11 March 1778 Wednesday
Vases, Candelabra, Grave Stones, Sarcophagi. Tripods, Lamps and Ancient Ornaments volume II
Angled Perspective View of an Ancient Marble Vase with its Pedestal, which is at present seen in England in the Villa of Mr. John Boyd. It was found in the excavations made in Villa Adriana in the year 1769. The aspect of this work appears as a pyramidal invention. The Proportion in his Whole, and in his Parts is admirable, since He was adorned with serious and happy thought, nor is he in any way disturbed by so many very fine Carvings and Sculptures, that you wander everywhere introduced the Artificer, to make him graceful. The Figures are executed with excellent artifice. They are not mannered, nor of a charged and grave character, because here it is not a matter of representing particular Divinities, but Fauns, or Natures of bodies, which the Sculptor supposes to have been in the World, and therefore he tried to make as far as he could in the representation a simple nature adapted to the aforementioned Subjects.
Part of these Fauns are intent on collecting the already ripe grapes, to then make the Must. One places them in the baskets, and another goes up to the alpine place loaded with wineskin filled with liqueur squeezed from the grapes, to take it to its destination.

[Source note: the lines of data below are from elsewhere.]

-- ==== Sys2Proof/Certificates/Slice0/Obligations.lean ====
section
/-!
DEFINITION. The statements for the provers, from the numbered rules of spec/. A statement about a
command or an agent's step names every field that may differ and says of all others, by restoring
those, that they are as before; each also says it of every byte of buffer memory.
-/

open Sys2Proof Sys2Proof.Machine

/-! ## Reset, decoding and the step -/

/-- R1004: right after reset every mapped register reads its reset value, and every register the
table does not list reads 0. -/
def Obligations.ResetReadsItsRegisters : Prop :=
  ∀ off, off % 4 = 0 → off ≤ 0x1FFF → ¬reservedOffset off →
    memRead off 4 State.reset = ((resetReadback.lookup off).getD 0, State.reset)

/-- Every word of 95_test_vectors.md 2.1 decodes as that table says (R303, R311), its two reserved opcodes to
none, and so does a SET_SPEED with unnamed operand bits set (R302). -/
def Obligations.WrittenWordsDecode : Prop :=
  decode 0x00000000 = .ok .nop ∧ decode 0x01000000 = .ok .init ∧ decode 0x02000000 = .ok .update
    ∧ decode 0x03000000 = .ok .start ∧ decode 0x04000000 = .ok .stop
    ∧ decode 0x05000000 = .ok .toggleStandby ∧ decode 0x06000000 = .ok .wake
    ∧ decode 0x07000000 = .ok .cycleSpeed ∧ decode 0x08000001 = .ok (.setSpeed 1)
    ∧ decode 0x08000003 = .ok (.setSpeed 3) ∧ decode 0x08FFFFF1 = .ok (.setSpeed 1)
    ∧ decode 0x0900FF06 = .ok (.setPitch (-250)) ∧ decode 0x09001388 = .ok (.setPitch 5000)
    ∧ decode 0x0A000000 = .ok .resetPitch ∧ decode 0x0B000002 = .ok (.reportError 2 false)
    ∧ decode 0x0B000009 = .ok (.reportError 1 true) ∧ decode 0x0B000005 = .ok (.reportError 5 false)
    ∧ decode 0x0C000000 = .ok .loadDefaults
    ∧ decode 0x0D000000 = .error (.reservedOpcode 0x0D)
    ∧ decode 0xFF000000 = .error (.reservedOpcode 0xFF)

/-- R300, R301, R311: every well-formed command is what its word decodes to, with every operand at every
value its field admits. -/
def Obligations.CommandsDecodeFromTheirWords : Prop :=
  ∀ i : Instr, i.wellFormed = true → decode (encode i) = .ok i

/-- R306: a word selects one row of R303 or is reserved, and no word written to CMD faults, refuses or
halts the block. -/
def Obligations.EveryWordIsACommandOrReserved : Prop :=
  ∀ w : Word,
    (opcodeOf w ≤ 0x0C → ∃ i, decode w = .ok i ∧ i.wellFormed = true ∧ i.opcode = opcodeOf w)
      ∧ (0x0D ≤ opcodeOf w → decode w = .error (.reservedOpcode (opcodeOf w)))
      ∧ ∀ s, ∃ t, memWrite 0x004 4 w s = .next t

/-- R302: two words with the same OPCODE and the same named operand bits decode alike, and writing either to
CMD has the same effect in every state. -/
def Obligations.UnnamedOperandBitsAreIgnored : Prop :=
  ∀ w v : Word, opcodeOf w = opcodeOf v →
    (opcodeOf w = 0x08 → w.extractLsb' 0 2 = v.extractLsb' 0 2) →
    (opcodeOf w = 0x09 → w.extractLsb' 0 16 = v.extractLsb' 0 16) →
    (opcodeOf w = 0x0B → w.extractLsb' 0 4 = v.extractLsb' 0 4) →
    decode w = decode v ∧ ∀ s, memWrite 0x004 4 w s = memWrite 0x004 4 v s

/-- R624: a reserved opcode written to CMD sets CMDERR and has no other effect, with or without SYSINIT. -/
def Obligations.ReservedOpcodeOnlyRaisesCmderr : Prop :=
  ∀ (w : Word) (s : State), 0x0D ≤ opcodeOf w →
    memWrite 0x004 4 w s = .next { s with status.cmderr := true }

/-- The step runs the command the HOST's scheduled write carries, where the watchdog is not due: on the
state with that write taken off the schedule, and nothing else around it. `withFetchWord` puts such a
write in front (log entries 1 and 17: the schedule is the model's). -/
def Obligations.StepRunsTheScheduledCommand : Prop :=
  (∀ (s : State) (w : Word) (i : Instr) (rest : List AgentStep),
      ¬ResetDue s → s.schedule = .hostWrite 0x004 4 w :: rest → decode w = .ok i →
        step s = exec i { s with schedule := rest })
    ∧ ∀ (s : State) (i : Instr), ¬ResetDue s → i.wellFormed = true →
        step (s.withFetchWord 32 (encode i).toNat) = exec i s

/-- R6, R310, R430, R440, R445, R800, R801, R920: where no reset is due, the step is the scheduled agent's own
step, on the state with that line taken off the schedule (log entry 1). A HOST write is the bus write at
its offset, a HOST read the bus read with its value kept in the model's `busData` (log entry 4); the
other agents' steps have statements of their own. A HOST access or CLK always answers a next state;
REFILL does where SYSINIT = 1 and the next half is free, TICK where STARTED = 1, ISR where its half's
completion is pending, and each faults by its own name elsewhere (the fault is the model's, log entry
3). With nothing scheduled the machine always goes on, by the freely chosen agent's step (R6, R1012;
log entry 2). -/
def Obligations.StepGoesOnWhereEnabled : Prop :=
  (∀ s : State, s.schedule = [] → ∃ t, step s = .next t
      ∧ (¬ResetDue s → agentStep (freeChoice s) { s with choices := s.choices + 1 } = .next t))
    ∧ (∀ (s : State) (off n : Nat) (v : Word),
        agentStep (.hostWrite off n v) s = memWrite off n v s
          ∧ agentStep (.hostRead off n) s
            = .next { (memRead off n s).2 with busData := (memRead off n s).1 })
    ∧ ∀ (s : State) (a : AgentStep) (rest : List AgentStep), ¬ResetDue s → s.schedule = a :: rest →
        step s = agentStep a { s with schedule := rest } ∧
        match a with
        | .hostRead _ _ => ∃ t, step s = .next t
        | .hostWrite _ _ _ => ∃ t, step s = .next t
        | .clk => ∃ t, step s = .next t
        | .refill =>
          if s.status.sysinit = true ∧ s.bufs.free.get s.bufs.nextFill = true then ∃ t, step s = .next t
          else step s = .fault .refillNotEnabled
        | .tick => if s.status.started = true then ∃ t, step s = .next t else step s = .fault .tickNotEnabled
        | .isr h =>
          if s.bufs.irq.get h = true then ∃ t, step s = .next t else step s = .fault (.isrNotEnabled h)

/-! ## Commands -/

/-- R610: NOP leaves every register unchanged, before INIT too; any word with OPCODE 0x00 is it. -/
def Obligations.NopLeavesEveryRegisterUnchanged : Prop :=
  ∀ s : State, exec .nop s = .next s ∧ ∀ w : Word, opcodeOf w = 0x00 → memWrite 0x004 4 w s = .next s

/-- R600: while SYSINIT = 0 the commands 0x02 to 0x0A have no effect at all. -/
def Obligations.CommandsBeforeInitAreIgnored : Prop :=
  ∀ (i : Instr) (s : State), s.status.sysinit = false → 0x02 ≤ i.opcode → i.opcode ≤ 0x0A →
    exec i s = .next s

/-- R611, R605: INIT is one-shot. The first chooses the boot speed and state from BOOT_CFG, clears the pitch,
sets SYSINIT, arms and feeds the watchdog and evaluates the relays; a second has no effect. -/
def Obligations.InitCompletes : Prop :=
  ∀ s : State,
    (s.status.sysinit = true → exec .init s = .next s)
      ∧ (s.status.sysinit = false → ∃ t, exec .init s = .next t
        ∧ t.status.sysinit = true ∧ t.status.wdtArmed = true
        ∧ t.latches.wdtFeed = s.timeMs ∧ t.latches.lastUpdate = s.timeMs
        ∧ t.pitchRaw = 0
        ∧ (let k := if s.cfg.bootSpeed.code = 3 then s.cfg.lastSpeed.code else s.cfg.bootSpeed.code
           t.status.speedIdx.code = if k = 2 ∧ s.cfg.en78 = false then 0 else k)
        ∧ (s.cfg.autoBoot = false → t.status.motor = s.status.motor ∧ t.stateEpoch = s.stateEpoch)
        ∧ (s.cfg.autoBoot = true → t.stateEpoch = s.timeMs)
        ∧ (s.cfg.autoBoot = true → s.cfg.autoStart = false → t.status.motor = .stopped)
        ∧ (s.cfg.autoBoot = true → s.cfg.autoStart = true → StartingEntered s t)
        ∧ (s.cfg.autoBoot = false ∨ s.cfg.autoStart = false →
            t.misc.stSpeed = s.misc.stSpeed ∧ t.latches.stTgt = s.latches.stTgt
              ∧ t.latches.stAmp = s.latches.stAmp ∧ t.latches.rtAcc = s.latches.rtAcc
              ∧ t.sessionRt = s.sessionRt ∧ t.status.ampReduced = s.status.ampReduced
              ∧ t.status.swActive = s.status.swActive)
        ∧ RelayEvaluated s t
        ∧ { t with
            pitchRaw := s.pitchRaw, stateEpoch := s.stateEpoch, sessionRt := s.sessionRt
            status := { t.status with
              sysinit := s.status.sysinit, wdtArmed := s.status.wdtArmed, motor := s.status.motor
              speedIdx := s.status.speedIdx, ampReduced := s.status.ampReduced
              swActive := s.status.swActive }
            latches := { t.latches with
              wdtFeed := s.latches.wdtFeed, lastUpdate := s.latches.lastUpdate
              stTgt := s.latches.stTgt, stAmp := s.latches.stAmp, rtAcc := s.latches.rtAcc
              stairEpoch := s.latches.stairEpoch }
            misc := { t.misc with
              stSpeed := s.misc.stSpeed, relayPrev := s.misc.relayPrev, relayN := s.misc.relayN } } = s
        ∧ SameMemory s t)

/-- R613, R606: START clears CRIT_MUTE in every state; from Standby or Stopped it enters Starting with its
latches; in Starting, Running and Stopping it changes nothing else. -/
def Obligations.StartCompletes : Prop :=
  ∀ s : State, s.status.sysinit = true → ∃ t, exec .start s = .next t
    ∧ t.status.critMute = false
    ∧ (s.status.motor = .standby ∨ s.status.motor = .stopped → StartingEntered s t)
    ∧ (¬(s.status.motor = .standby ∨ s.status.motor = .stopped) →
        { t with
          status := { t.status with critMute := s.status.critMute }
          latches := { t.latches with stairEpoch := s.latches.stairEpoch }
          misc := { t.misc with relayPrev := s.misc.relayPrev, relayN := s.misc.relayN } } = s)
    ∧ RelayEvaluated s t
    ∧ { t with
        stateEpoch := s.stateEpoch, sessionRt := s.sessionRt
        status := { t.status with
          critMute := s.status.critMute, motor := s.status.motor, ampReduced := s.status.ampReduced
          swActive := s.status.swActive }
        latches := { t.latches with
          stTgt := s.latches.stTgt, stAmp := s.latches.stAmp, rtAcc := s.latches.rtAcc
          stairEpoch := s.latches.stairEpoch }
        misc := { t.misc with
          stSpeed := s.misc.stSpeed, relayPrev := s.misc.relayPrev, relayN := s.misc.relayN } } = s
    ∧ SameMemory s t

/-- R614: STOP in Starting or Running enters Stopping with the values of the most recent UPDATE and the
current targets; in the other states it is ignored without error. -/
def Obligations.StopCompletes : Prop :=
  ∀ s : State, s.status.sysinit = true → ∃ t, exec .stop s = .next t
    ∧ (s.status.motor = .starting ∨ s.status.motor = .running →
        t.status.motor = .stopping ∧ t.stateEpoch = s.timeMs ∧ t.status.swActive = false
          ∧ t.latches.stopA0 = s.curAmp.setWidth 32 ∧ t.latches.stopF0 = s.curFreq
          ∧ t.latches.stopTgt = u32 (targetFreq s s.status.speedIdx)
          ∧ t.latches.stopTamp = u32 (targetAmp s))
    ∧ (¬(s.status.motor = .starting ∨ s.status.motor = .running) →
        t.status = s.status ∧ t.stateEpoch = s.stateEpoch
          ∧ { t.latches with stairEpoch := s.latches.stairEpoch } = s.latches)
    ∧ RelayEvaluated s t
    ∧ { t with
        stateEpoch := s.stateEpoch
        status := { t.status with motor := s.status.motor, swActive := s.status.swActive }
        latches := { t.latches with
          stopA0 := s.latches.stopA0, stopF0 := s.latches.stopF0, stopTgt := s.latches.stopTgt
          stopTamp := s.latches.stopTamp, stairEpoch := s.latches.stairEpoch }
        misc := { t.misc with relayPrev := s.misc.relayPrev, relayN := s.misc.relayN } } = s
    ∧ SameMemory s t

/-- R615: TOGGLE_STANDBY clears CRIT_MUTE, leaves Standby for Stopped, and enters Standby from every other
state at once, ending a speed-switch ramp. -/
def Obligations.ToggleStandbyCompletes : Prop :=
  ∀ s : State, s.status.sysinit = true → ∃ t, exec .toggleStandby s = .next t
    ∧ t.status.critMute = false ∧ t.stateEpoch = s.timeMs
    ∧ (s.status.motor = .standby →
        t.status.motor = .stopped ∧ t.status.swActive = s.status.swActive)
    ∧ (s.status.motor ≠ .standby → t.status.motor = .standby ∧ t.status.swActive = false)
    ∧ RelayEvaluated s t
    ∧ { t with
        stateEpoch := s.stateEpoch
        status := { t.status with
          critMute := s.status.critMute, motor := s.status.motor, swActive := s.status.swActive }
        latches := { t.latches with stairEpoch := s.latches.stairEpoch }
        misc := { t.misc with relayPrev := s.misc.relayPrev, relayN := s.misc.relayN } } = s
    ∧ SameMemory s t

Under the branches of the Vine, which surround the whole lip of the Vase, are seen various Birds, among which there are Blackbirds, which, arranged here and there, rest on the Ropes which go around the Vase. Also hanging on the ropes are some kind laurel festoons, a vase, and a canestrella, inside which you can see a nest of blackbirds.
The Pedestal is very well proportioned to the figure of the Vase. Its Carvings are whimsically adapted to the well composed Invention of the same. All around there are three bulls' heads, which support festoons formed of fruit and flowers knotted together with magnificent ribbons expressed in the likeness of those, which are made up of silver and silk foils. The Ovoli and the Bacellature carved in the upper members of the Pedestal form a kind of Crown to the Pedestal itself.
Therefore it can be seen that the Artificer maraviglia industre used every trick, so that this famous Monument was perfectly complete in its entirety, and was noble in every part of it.
22-23 y.o. Francesco Piranesi 1781
Pianta delle Fabriche esistenti nella Villa Adriana
Castro, or place for the lodgings of the Praetorians, or Bodyguards. Partly site of Canon Maderni, and of the Apostolic Camera.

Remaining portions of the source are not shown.